Brown’s announcement seemed to quash recent rumors that Holocaust studies were being dropped from nation’s school curriculum.
“The Holocaust will remain on the curriculum, now and in the future. Future generations will always need to remember this defining episode in 20th century history, about man’s inhumanity to man. It is crucially important that young people learn about our history and heed the warnings from our past,” Brown declared.
Brown thanked the Pears Foundation for its “magnificent support” of the teacher training initiative, which, he said, would ensure that instructors were “adequately equipped” to deal with difficult subject matter.
Tuesday’s announcement reaffirmed the British government’s support for Holocaust education. Last year, the government sponsored HET’s Lessons from Auschwitz program, which takes two 11th and 12th-grade pupils from every UK school to visit the Auschwitz-Birkenau death camp.
Officials in HET, which works in schools, universities and communities to educate young people from every ethnic background about the Holocaust and its lessons, expressed delight over the groundbreaking Holocaust education training fund.

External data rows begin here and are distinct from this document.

theorem test_decode_alu_register :
    decodeWord 0x8120 = .ok (.ldReg 1 2) ∧ decodeWord 0x8121 = .ok (.orReg 1 2) ∧
    decodeWord 0x8122 = .ok (.andReg 1 2) ∧ decodeWord 0x8123 = .ok (.xorReg 1 2) ∧
    decodeWord 0x8124 = .ok (.addReg 1 2) ∧ decodeWord 0x8125 = .ok (.subReg 1 2) ∧
    decodeWord 0x8126 = .ok (.shr 1 2) ∧ decodeWord 0x8127 = .ok (.subnReg 1 2) ∧
    decodeWord 0x812E = .ok (.shl 1 2) := by decide

theorem test_decode_index_display :
    decodeWord 0xA2F0 = .ok (.ldI 0x2F0) ∧ decodeWord 0xF21E = .ok (.addI 2) ∧ decodeWord 0xF029 = .ok (.ldFont 0) ∧
    decodeWord 0xF133 = .ok (.ldBcd 1) ∧ decodeWord 0xFF55 = .ok (.storeRegs 15) ∧
    decodeWord 0xFF65 = .ok (.loadRegs 15) ∧ decodeWord 0xDAB5 = .ok (.drw 10 11 5) := by decide

theorem test_decode_keys_timers :
    decodeWord 0xE19E = .ok (.skp 1) ∧ decodeWord 0xE4A1 = .ok (.sknp 4) ∧ decodeWord 0xF507 = .ok (.ldVxDt 5) ∧
    decodeWord 0xF30A = .ok (.ldVxKey 3) ∧ decodeWord 0xF115 = .ok (.ldDtVx 1) ∧
    decodeWord 0xF118 = .ok (.ldStVx 1) := by decide

/-- S7 to S12. -/
theorem test_decode_rejects :
    decodeWord 0x0120 = .error (.unknownOpcode 0x0120) ∧ decodeWord 0x00E1 = .error (.unknownOpcode 0x00E1) ∧
    decodeWord 0x0FFF = .error (.unknownOpcode 0x0FFF) ∧ decodeWord 0x5121 = .error (.unknownOpcode 0x5121) ∧
    decodeWord 0x9AB1 = .error (.unknownOpcode 0x9AB1) ∧ decodeWord 0xE10E = .error (.unknownOpcode 0xE10E) := by decide

/-- S13, S14. -/
theorem test_decode_rejects_secondary :
    decodeWord 0x8008 = .error (.unknownOpcode 0x8008) ∧ decodeWord 0x800F = .error (.unknownOpcode 0x800F) ∧
    decodeWord 0xF000 = .error (.unknownOpcode 0xF000) ∧ decodeWord 0xF0FF = .error (.unknownOpcode 0xF0FF) ∧
    decodeWord 0xF108 = .error (.unknownOpcode 0xF108) := by decide

/-- R55, R70: the first byte is the high byte, and the bytes after the word are left. -/
theorem test_decode_bytes : decode [0x12, 0x34, 0x56] = .ok (.jp 0x234, [0x56]) := by decide

/-- R70. -/
theorem test_decode_truncated : decode [0x12] = .error .truncated := by decide

/-- R77 for the host's numbering of the table's bits. -/
theorem test_decodeTableWord : decodeTableWord 16 0xD125 = some (.drw 1 2 5) := by decide

/-- R73, R77. -/
theorem test_encode : encode (.drw 10 11 5) = 0xDAB5 ∧ encodeBytes (.jp 0x234) = [0x12, 0x34] := by decide

/-! ## The step cycle -/

/-- S1 (R91). -/
theorem test_step_halted :
    step { State.reset with halted := true } = .next { State.reset with halted := true, result := .halted } := rfl

/-- S2 (R58). -/
theorem test_step_unfetchable :
    step (State.reset.setPc 0xFFF) = .next ((State.reset.setPc 0xFFF).setResult (.pcOutOfBounds 0xFFF)) := rfl

/-- S4. -/
theorem test_step_last_word : (ran (State.reset.setPc 0xFFE) 0x00E0).pc = 0x1000 := by decide

/-- S5 (R59). -/
theorem test_step_odd_pc : (ran (State.reset.setPc 0x201) 0x1201).pc = 0x201 := by decide

/-- S6 (R227): the first step after construction, with no program loaded. -/
theorem test_step_no_program :
    (stateOf State.reset (step State.reset)).result = .unknownOpcode 0 ∧
    (stateOf State.reset (step State.reset)).pc = 0x202 := by decide

/-- R191. -/
theorem test_result_codes :
    [Result.ok, .unknownOpcode 0, .stackOverflow 0, .stackUnderflow 0, .pcOutOfBounds 0].map Result.code =
      [0, 1, 2, 3, 4] ∧
    [Result.memoryOutOfBounds 0 0, .keyIndexOutOfRange 0 0, .halted, .programTooLarge 0,
      .badArgument (.keyIndex 16)].map Result.code = [5, 6, 7, 8, 9] := by decide

/-! ## Control transfer -/

/-- F2. -/
theorem test_ret :
    (ran { stacked 2 0x40A with stack := (Vector.replicate 16 (0x40A : Word)).set 0 0x204 } 0x00EE).pc = 0x40A ∧
    (ran { stacked 2 0x40A with stack := (Vector.replicate 16 (0x40A : Word)).set 0 0x204 } 0x00EE).sp = 1 := by decide

/-- F1. -/
theorem test_ret_underflow :
    (ran (State.reset.setPc 0x300) 0x00EE).result = .stackUnderflow 0x00EE ∧
    (ran (State.reset.setPc 0x300) 0x00EE).pc = 0x302 := by decide

/-- W6. -/
theorem test_jp : (ran State.reset 0x1234).pc = 0x234 := by decide

/-- F5. -/
theorem test_call :
    (ran ((stacked 15 0).setPc 0x250) 0x2300).stack[15] = 0x252 ∧ (ran ((stacked 15 0).setPc 0x250) 0x2300).sp = 16 ∧
    (ran ((stacked 15 0).setPc 0x250) 0x2300).pc = 0x300 := by decide

/-- F6. -/
theorem test_call_overflow :
    (ran ((stacked 16 7).setPc 0x250) 0x2300).result = .stackOverflow 0x2300 ∧
    (ran ((stacked 16 7).setPc 0x250) 0x2300).pc = 0x252 ∧ (ran ((stacked 16 7).setPc 0x250) 0x2300).sp = 16 := by
  decide

/-- F8, F9. -/
theorem test_seByte :
    (ran (State.reset.setReg 3 0x42) 0x3342).pc = 0x204 ∧ (ran (State.reset.setReg 3 0x41) 0x3342).pc = 0x202 := by decide

/-- F12, F13. -/
theorem test_sneByte :
    (ran (State.reset.setReg 3 0x41) 0x4342).pc = 0x204 ∧ (ran (State.reset.setReg 3 0x42) 0x4342).pc = 0x202 := by decide

/-- F14, R106. -/
theorem test_seReg : (ran (regs 1 7 2 7) 0x5120).pc = 0x204 ∧ (ran (regs 1 7 2 8) 0x5120).pc = 0x202 := by decide

/-- F16, R107. -/
theorem test_sneReg : (ran (regs 1 7 2 8) 0x9120).pc = 0x204 ∧ (ran (regs 1 7 2 7) 0x9120).pc = 0x202 := by decide

/-- F19, F20. -/
theorem test_jpV0 :
    (ran (State.reset.setReg 0 0x10) 0xB300).pc = 0x310 ∧ (ran (State.reset.setReg 0 0xFF) 0xBFFF).pc = 0x10FE := by
  decide

/-! ## Arithmetic, logic, shifts, random -/

/-- A1. -/
theorem test_ldByte : (ran State.reset 0x6F05).reg 15 = 5 := by decide

/-- A2. -/
theorem test_addByte :
    (ran (regs 1 0xFF 15 0x55) 0x7101).reg 1 = 0 ∧ (ran (regs 1 0xFF 15 0x55) 0x7101).reg 15 = 0x55 := by decide

/-- A4. -/
theorem test_ldReg : (ran (regs 1 9 2 0x33) 0x8120).reg 1 = 0x33 := by decide

/-- A5. -/
theorem test_orReg :
    (ran ((regs 1 0x0C 2 0x0A).setReg 15 1) 0x8121).reg 1 = 0x0E ∧
    (ran ((regs 1 0x0C 2 0x0A).setReg 15 1) 0x8121).reg 15 = 1 := by decide

/-- A6. -/
theorem test_andReg : (ran (regs 1 0x0C 2 0x0A) 0x8122).reg 1 = 0x08 := by decide

/-- A7. -/
theorem test_xorReg : (ran (regs 1 0x0C 2 0x0A) 0x8123).reg 1 = 0x06 := by decide

/-- W2 (and W3: see 90_conflicts.md C7). -/
theorem test_addReg :
    (ran (regs 1 250 2 10) 0x8124).reg 1 = 4 ∧ (ran (regs 1 250 2 10) 0x8124).reg 15 = 1 ∧
    (ran (regs 1 10 2 250) 0x8124).reg 15 = 1 ∧ (ran (regs 1 0x80 2 0x7F) 0x8124).reg 15 = 0 := by decide

/-- A12, A13. -/
theorem test_addReg_vf :
    (ran (regs 15 0xF0 1 0x20) 0x8F14).reg 15 = 0x10 ∧ (ran (regs 1 0xF0 15 0x20) 0x81F4).reg 1 = 0x10 ∧
    (ran (regs 1 0xF0 15 0x20) 0x81F4).reg 15 = 1 := by decide

/-- W4, A15, A16. -/
theorem test_subReg :
    (ran (regs 1 5 2 10) 0x8125).reg 1 = 0xFB ∧ (ran (regs 1 5 2 10) 0x8125).reg 15 = 0 ∧
    (ran (regs 1 10 2 5) 0x8125).reg 15 = 1 ∧ (ran (regs 1 5 2 5) 0x8125).reg 15 = 0 := by decide

/-- A18, A19. -/
theorem test_subReg_vf :
    (ran (regs 15 3 1 5) 0x8F15).reg 15 = 0xFE ∧ (ran (regs 1 5 15 3) 0x81F5).reg 1 = 2 ∧
    (ran (regs 1 5 15 3) 0x81F5).reg 15 = 1 := by decide

/-- W5, A23. -/
theorem test_shr :
    (ran (regs 1 0x81 2 0xFF) 0x8126).reg 1 = 0x40 ∧ (ran (regs 1 0x81 2 0xFF) 0x8126).reg 15 = 1 ∧
    (ran (regs 1 0x04 2 0xFF) 0x8126).reg 1 = 2 ∧ (ran (regs 1 0x04 2 0xFF) 0x8126).reg 2 = 0xFF := by decide

/-- A24. -/
theorem test_shr_vf : (ran (State.reset.setReg 15 3) 0x8F06).reg 15 = 1 := by decide

/-- A25, A26, A27. -/
theorem test_subnReg :
    (ran (regs 1 5 2 10) 0x8127).reg 1 = 5 ∧ (ran (regs 1 5 2 10) 0x8127).reg 15 = 1 ∧
    (ran (regs 1 10 2 5) 0x8127).reg 1 = 0xFB ∧ (ran (regs 1 7 2 7) 0x8127).reg 15 = 0 := by decide

/-- A28. -/
theorem test_subnReg_vf : (ran (regs 15 3 1 5) 0x8F17).reg 15 = 2 := by decide

/-- A29, A30. -/
theorem test_shl :
    (ran (State.reset.setReg 1 0x80) 0x810E).reg 1 = 0 ∧ (ran (State.reset.setReg 1 0x80) 0x810E).reg 15 = 1 ∧
    (ran (State.reset.setReg 1 0x7F) 0x810E).reg 1 = 0xFE := by decide

/-- A31. -/
theorem test_shl_vf : (ran (State.reset.setReg 15 0x81) 0x8F0E).reg 15 = 2 := by decide

/-- A33, A34: the draw is free, so the expected value is stated in terms of it. -/
theorem test_rnd : (ran State.reset 0xC1F0).reg 1 = Config.rand8 0 &&& 0xF0 := rfl

/-- A32. -/
theorem test_rnd_zero_mask : (ran State.reset 0xC100).reg 1 = 0 := by
  show Config.rand8 0 &&& 0 = 0
  simp

/-! ## Index register and memory -/

/-- M1. -/
theorem test_ldI : (ran State.reset 0xAFFF).i = 0xFFF := by decide

/-- M2, M3. -/
theorem test_addI :
    (ran ((State.reset.setReg 0 1).setIndex 0xFFF) 0xF01E).i = 0x1000 ∧
    (ran ((State.reset.setReg 0 1).setIndex 0xFFF) 0xF01E).reg 15 = 0 ∧
    (ran ((State.reset.setReg 0 2).setIndex 0xFFFF) 0xF01E).i = 1 := by decide

/-- M5, M7. -/
theorem test_ldFont :
    (ran (State.reset.setReg 0 0xF) 0xF029).i = 0x04B ∧ (ran (State.reset.setReg 0 0xFF) 0xF029).i = 0x4FB := by decide

/-- W11. -/
theorem test_ldBcd :
    [0x300, 0x301, 0x302].map (ran ((State.reset.setReg 1 157).setIndex 0x300) 0xF133).mem.read = [1, 5, 7] := by decide

/-- M12. -/
theorem test_ldBcd_out_of_bounds :
    (ran (State.reset.setIndex 0xFFE) 0xF033).result = .memoryOutOfBounds 0xF033 0x1000 ∧
    (ran (State.reset.setIndex 0xFFE) 0xF033).halted = true ∧ (ran (State.reset.setIndex 0xFFE) 0xF033).pc = 0x202 ∧
    (ran (State.reset.setIndex 0xFFE) 0xF033).mem = (State.reset.withFetchWord 16 0xF033).mem := by decide

/-- M13, M19. -/
theorem test_storeRegs :
    [0xFF0, 0xFF1, 0xFFF].map (ran ((regs 1 2 15 9).setIndex 0xFF0) 0xFF55).mem.read = [0, 2, 9] ∧
    (ran ((regs 1 2 15 9).setIndex 0xFF0) 0xFF55).i = 0xFF0 ∧
    (ran (State.reset.setReg 0 0xEE) 0xF055).mem.read 0 = 0xEE := by decide

/-- M14. -/
theorem test_storeRegs_out_of_bounds :
    (ran ((State.reset.setReg 0 7).setIndex 0xFF1) 0xFF55).result = .memoryOutOfBounds 0xFF55 0x1000 ∧
    (ran ((State.reset.setReg 0 7).setIndex 0xFF1) 0xFF55).mem.read 0xFF1 = 0 := by decide

/-- M17, M18. -/
theorem test_loadRegs :
    (ran (atI 0x300 [0xAB, 0xCD] (State.reset.setReg 1 0x11)) 0xF065).reg 0 = 0xAB ∧
    (ran (atI 0x300 [0xAB, 0xCD] (State.reset.setReg 1 0x11)) 0xF065).reg 1 = 0x11 ∧
    (ran (atI 0x300 (List.replicate 15 0 ++ [0x77])) 0xFF65).reg 15 = 0x77 := by decide

/-- M16. -/
theorem test_loadRegs_out_of_bounds :
    (ran (State.reset.setIndex 0x2000) 0xF065).result = .memoryOutOfBounds 0xF065 0x2000 ∧
    (ran (State.reset.setIndex 0x2000) 0xF065).halted = true := by decide

/-! ## Display -/

/-- D1. -/
theorem test_cls :
    (ran { State.reset with fb := Framebuffer.clear.setCell 63 31 true } 0x00E0).fb.cell 63 31 = false := by decide

/-- D2, D3 (R162): the wrap at both edges. -/
theorem test_drw_wraps :
    (ran (atI 0x300 [0xC0] (regs 0 63 1 0)) 0xD011).fb.cell 63 0 = true ∧
    (ran (atI 0x300 [0xC0] (regs 0 63 1 0)) 0xD011).fb.cell 0 0 = true ∧
    (ran (atI 0x300 [0x80, 0x80] (regs 0 0 1 31)) 0xD012).fb.cell 0 31 = true ∧
    (ran (atI 0x300 [0x80, 0x80] (regs 0 0 1 31)) 0xD012).fb.cell 0 0 = true := by decide

/-- D5, D9: a collision, and VF as a coordinate. -/
theorem test_drw_collision :
    (ran (atI 0x300 [0xC0] { State.reset with fb := Framebuffer.clear.setCell 1 0 true }) 0xD011).fb.cell 1 0 = false ∧
    (ran (atI 0x300 [0xC0] { State.reset with fb := Framebuffer.clear.setCell 1 0 true }) 0xD011).reg 15 = 1 ∧
    (ran (atI 0x300 [0x80] (regs 15 10 1 0)) 0xDF11).fb.cell 10 0 = true ∧
    (ran (atI 0x300 [0x80] (regs 15 10 1 0)) 0xDF11).reg 15 = 0 := by decide

/-! ## Keys and timers -/

/-- K1, K2. -/
theorem test_skp :
    (ran (pressed [5] (State.reset.setReg 0 5)) 0xE09E).pc = 0x204 ∧ (ran (State.reset.setReg 0 5) 0xE09E).pc = 0x202 := by
  decide

/-- K5. -/
theorem test_skp_out_of_range :
    (ran (State.reset.setReg 0 0x10) 0xE09E).result = .keyIndexOutOfRange 0xE09E 0x10 ∧
    (ran (State.reset.setReg 0 0x10) 0xE09E).halted = true ∧ (ran (State.reset.setReg 0 0x10) 0xE09E).pc = 0x202 := by
  decide

/-- K3, K4. -/
theorem test_sknp :
    (ran (State.reset.setReg 0 3) 0xE0A1).pc = 0x204 ∧ (ran (pressed [3] (State.reset.setReg 0 3)) 0xE0A1).pc = 0x202 := by
  decide

/-- R172. -/
theorem test_ldVxDt : (ran (State.reset.setDelay 0x3C) 0xF507).reg 5 = 0x3C := by decide

/-- K6, K7. -/
theorem test_ldVxKey :
    (ran State.reset 0xF30A).pc = 0x200 ∧ (ran State.reset 0xF30A).result = .ok ∧
    (ran (pressed [0] (State.reset.setReg 3 9)) 0xF30A).reg 3 = 0 ∧ (ran (pressed [0]) 0xF30A).pc = 0x202 := by decide

/-- K8. -/
theorem test_ldVxKey_highest : (ran (pressed [0, 15]) 0xF30A).reg 3 = 0xF := by decide

/-- K10. -/
theorem test_ldDtVx : (ran (State.reset.setReg 0 5) 0xF015).dt = 5 := by decide

/-- K12. -/
theorem test_ldStVx : (ran (State.reset.setReg 0 4) 0xF018).soundTimer = 4 := by decide

/-! ## Host commands -/

/-- R53: glyph A at 0x032, glyph F at 0x04B, nothing above the font. -/
theorem test_font :
    [0x032, 0x033, 0x034, 0x035, 0x036].map State.reset.mem.read = [0xF0, 0x90, 0xF0, 0x90, 0x90] ∧
    [0x04B, 0x04C, 0x04F, 0x050].map State.reset.mem.read = [0xF0, 0x80, 0x80, 0] := by decide

/-- R48, R220: constructing with the default font gives the power-on memory, in which nothing is listed. -/
theorem test_construct_default : Memory.writeBytes [] 0 defaultFontset = [] := by decide

/-- H3. -/
theorem test_reset :
    (told (pressed [4] { atI 0x300 [0x55] with halted := true }) .reset).halted = false ∧
    (told (pressed [4] { atI 0x300 [0x55] with halted := true }) .reset).mem.read 0x300 = 0 ∧
    (told (pressed [4] { atI 0x300 [0x55] with halted := true }) .reset).key[4] = true := by decide

/-- H5. -/
theorem test_load_program :
    [0x200, 0x201, 0x300].map (told (atI 0x300 [0x55]) (.loadProgram [0x12, 0x34])).mem.read = [0x12, 0x34, 0x55] := by
  decide

/-- W12: 3585 bytes are refused. -/
theorem test_load_program_too_large (bytes : List Byte) (h : bytes.length = 3585) :
    told State.reset (.loadProgram bytes) = State.reset.setResult (.programTooLarge 3585) := by
  show State.afterLoad bytes State.reset = _
  rw [State.afterLoad, if_neg (by rw [h]; decide), h]

/-- K13, K15. -/
theorem test_tick :
    (told { State.reset with st := 1, dt := 0 } .tickTimers).st = 0 ∧
    (told { State.reset with st := 1, dt := 0 } .tickTimers).dt = 0 ∧
    (told { State.reset with dt := 2, halted := true } .tickTimers).dt = 1 := by decide

/-- R46, H1. -/
theorem test_set_key :
    (told State.reset (.setKey 7 true)).key[7] = true ∧
    told State.reset (.setKey 16 true) = State.reset.setResult (.badArgument (.keyIndex 16)) := by decide
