-- ==== Sys2Proof/Machine/Radio.lean ====
section
/-! DEFINITION. RadioDriver commands (43_radio.md R163 to R169). The checks of each stand in 60_exceptions.md R207's
order: the documented error statuses first, then the faults, then bus activity. -/

namespace Sys2Proof.Machine

/-- RF.INIT (R163): read the version register; a sentinel is NO_RESPONSE, else record it and reset the memo. -/
def execRfInit (s : State) : Host.Outcome State Fault Refusal :=
  .next (checked (xferChecks s) (fun s => launch (regRead s s.par.regVersion ++ [.initCheck]) s) s)

/-- RF.MODE (R164): an out-of-range mode is INVALID_PARAMETER without bus traffic; else the whole transition. -/
def execRfMode (mode : Byte) (s : State) : Host.Outcome State Fault Refusal :=
  .next
    (match modeOperand mode with
    | none => finish .invalidParameter 0 s
    | some m => checked (xferChecks s) (fun s => launch (setModeSeq s m ++ [.finish .ok 0]) s) s)

/-- The register writes of a profile, in order (R165). -/
def profileWrites (s : State) (pairs : List (BitVec 7 × Byte)) : List Act :=
  pairs.flatMap fun av => regWrite s av.1 av.2

/-- RF.CONFIG (R165): an unknown profile is INVALID_PARAMETER; a memo hit ends with no bus traffic; else every pair is
written and the profile becomes active. -/
def execRfConfig (p : Byte) (s : State) : Host.Outcome State Fault Refusal :=
  .next
    (match s.par.profiles[p.toNat]? with
    | none => finish .invalidParameter 0 s
    | some pairs =>
      if s.profile = some p then finish .ok 0 s
      else
        checked (xferChecks s)
          (fun s => launch (profileWrites s pairs ++ [.setProfile p, .finish .ok 0]) s) s)

/-- The switch to Transmit, made only from another mode (R166). -/
def txSwitch (s : State) : List Act :=
  if s.mode = .known .transmit then [] else setModeSeq s .transmit

/-- The restore of the prior mode (R166). -/
def txRestore (s : State) : List Act :=
  match s.mode with
  | .known .standby => setModeSeq s .standby
  | .known .receive => setModeSeq s .receive
  | .known .transmit | .undefined => []

/-- The bus activity of RF.TX (R166). -/
def txActs (s : State) (a : Byte) (len rep : Nat) : List Act :=
  regWrite s s.par.regFifoThresh (BitVec.ofNat 8 (len - 1)) ++
  txSwitch s ++
  [.txLoad a len rep, .poll s.par.regIrqFlags2 s.par.bitFifoNotEmpty false 0] ++
  txRestore s ++
  regRead s s.par.regIrqFlags2 ++
  [.txCheck]

/-- RF.TX (R166). -/
def execRfTx (a len rep : Byte) (s : State) : Host.Outcome State Fault Refusal :=
  .next
    (if len = 0 then finish .invalidParameter 0 s
    else if s.par.fifoCapacity < len.toNat then finish .bufferTooSmall 0 s
    else
      checked (xferChecks s ++ [requireMode s, requireRange a len.toNat, requireWritten a len.toNat s])
        (fun s => launch (txActs s a len.toNat (repeatCount s.par rep)) s) s)

/-- RF.RDY (R167): one read of the payload-ready flag. -/
def execRfRdy (s : State) : Host.Outcome State Fault Refusal :=
  .next (checked (xferChecks s ++ [requireMode s])
    (fun s => launch (regRead s s.par.regIrqFlags2 ++ [.readyCheck]) s) s)

/-- RF.RXF (R168): exactly `maxlen` bytes from the FIFO; too many is LONG_PAYLOAD without bus traffic. -/
def execRfRxF (b maxlen : Byte) (s : State) : Host.Outcome State Fault Refusal :=
  .next
    (if s.par.fifoCapacity < maxlen.toNat then finish .longPayload 0 s
    else
      checked (xferChecks s ++ [requireMode s, requireRange b maxlen.toNat])
        (fun s => launch (fifoRead s b maxlen.toNat ++ [.finish .ok (zext32 maxlen)]) s) s)

/-- RF.RXC (R169): a length prefix, then that many bytes, in one frame. The region is the prefix and `maxlen` bytes. -/
def execRfRxC (b maxlen : Byte) (s : State) : Host.Outcome State Fault Refusal :=
  .next
    (checked (xferChecks s ++ [requireMode s, requireRange b (maxlen.toNat + 1)])
      (fun s => launch ([selectAct s] ++ spiByte s (readAddress s.par s.par.regFifo) ++ spiByte s 0 ++
        [.countedPrefix b maxlen]) s) s)

end Sys2Proof.Machine
end

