-- ==== Sys2Proof/Machine/Dispatch.lean ====
section
/-! DEFINITION. The meaning of every command: step 4 of 30_encoding.md R72 (perform the rule the opcode map names). -/

namespace Sys2Proof.Machine

def exec (i : Instr) (s : State) : Host.Outcome State Fault Refusal :=
  match i with
  | .tbRead => Sys2Proof.Machine.execTbRead s
  | .tbWrite v => Sys2Proof.Machine.execTbWrite v s
  | .tbDiff earlier later => Sys2Proof.Machine.execTbDiff earlier later s
  | .tbWait target => Sys2Proof.Machine.execTbWait target s
  | .tbDlyUs n => Sys2Proof.Machine.execTbDlyUs n s
  | .tbDlyMs n => Sys2Proof.Machine.execTbDlyMs n s
  | .spiInit cpol cpha cspol => Sys2Proof.Machine.execSpiInit cpol cpha cspol s
  | .spiSel => Sys2Proof.Machine.execSpiSel s
  | .spiDesel => Sys2Proof.Machine.execSpiDesel s
  | .spiXfer tx => Sys2Proof.Machine.execSpiXfer tx s
  | .spiXferB t r a b count => Sys2Proof.Machine.execSpiXferB t r a b count s
  | .spiFrame t r a b count => Sys2Proof.Machine.execSpiFrame t r a b count s
  | .uartTx byte => Sys2Proof.Machine.execUartTx byte s
  | .uartRx => Sys2Proof.Machine.execUartRx s
  | .uartWaitB => Sys2Proof.Machine.execUartWaitB s
  | .uartBrk budget => Sys2Proof.Machine.execUartBrk budget s
  | .uartNoBrk => Sys2Proof.Machine.execUartNoBrk s
  | .rfInit => Sys2Proof.Machine.execRfInit s
  | .rfMode mode => Sys2Proof.Machine.execRfMode mode s
  | .rfConfig p => Sys2Proof.Machine.execRfConfig p s
  | .rfTx a len rep => Sys2Proof.Machine.execRfTx a len rep s
  | .rfRdy => Sys2Proof.Machine.execRfRdy s
  | .rfRxF b maxlen => Sys2Proof.Machine.execRfRxF b maxlen s
  | .rfRxC b maxlen => Sys2Proof.Machine.execRfRxC b maxlen s
  | .mcValid b size => Sys2Proof.Machine.execMcValid b size s
  | .mcDecode b size => Sys2Proof.Machine.execMcDecode b size s
  | .mcEncode a b size => Sys2Proof.Machine.execMcEncode a b size s

end Sys2Proof.Machine
end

Karen Pollock, chief executive of HET, said that the “groundbreaking commitment to Holocaust education by the government and the Pears Foundation will enable HET to administer a broad program of teacher training.”
“We look forward to working with partner organizations on this important initiative,” Pollock added.
Lord Greville Janner, chairman of the HET, said he was delighted and grateful for the “wonderful follow-up” to Lessons in Auschwitz – a program launched in 2006 with initial Treasury funding of £1.5m.
Brown said Tuesday that he had been proud to announce last year’s initiative, and emphasized that the gift would allow more than 6,000 pupils to see the death camp.
“Our response to…anti-Semitism is strong and forceful. It is, I believe, supported by all parties and by Parliament. It is an issue that I will keep a close eye on,” Brown said.
The HET also released a statement refuting reports that Holocaust studies were being dropped at some UK schools so as not to offend Muslims. Pollock said that these reports would be investigated, but that the HET’s clear understanding was that the Holocaust would continue to be taught in all UK schools.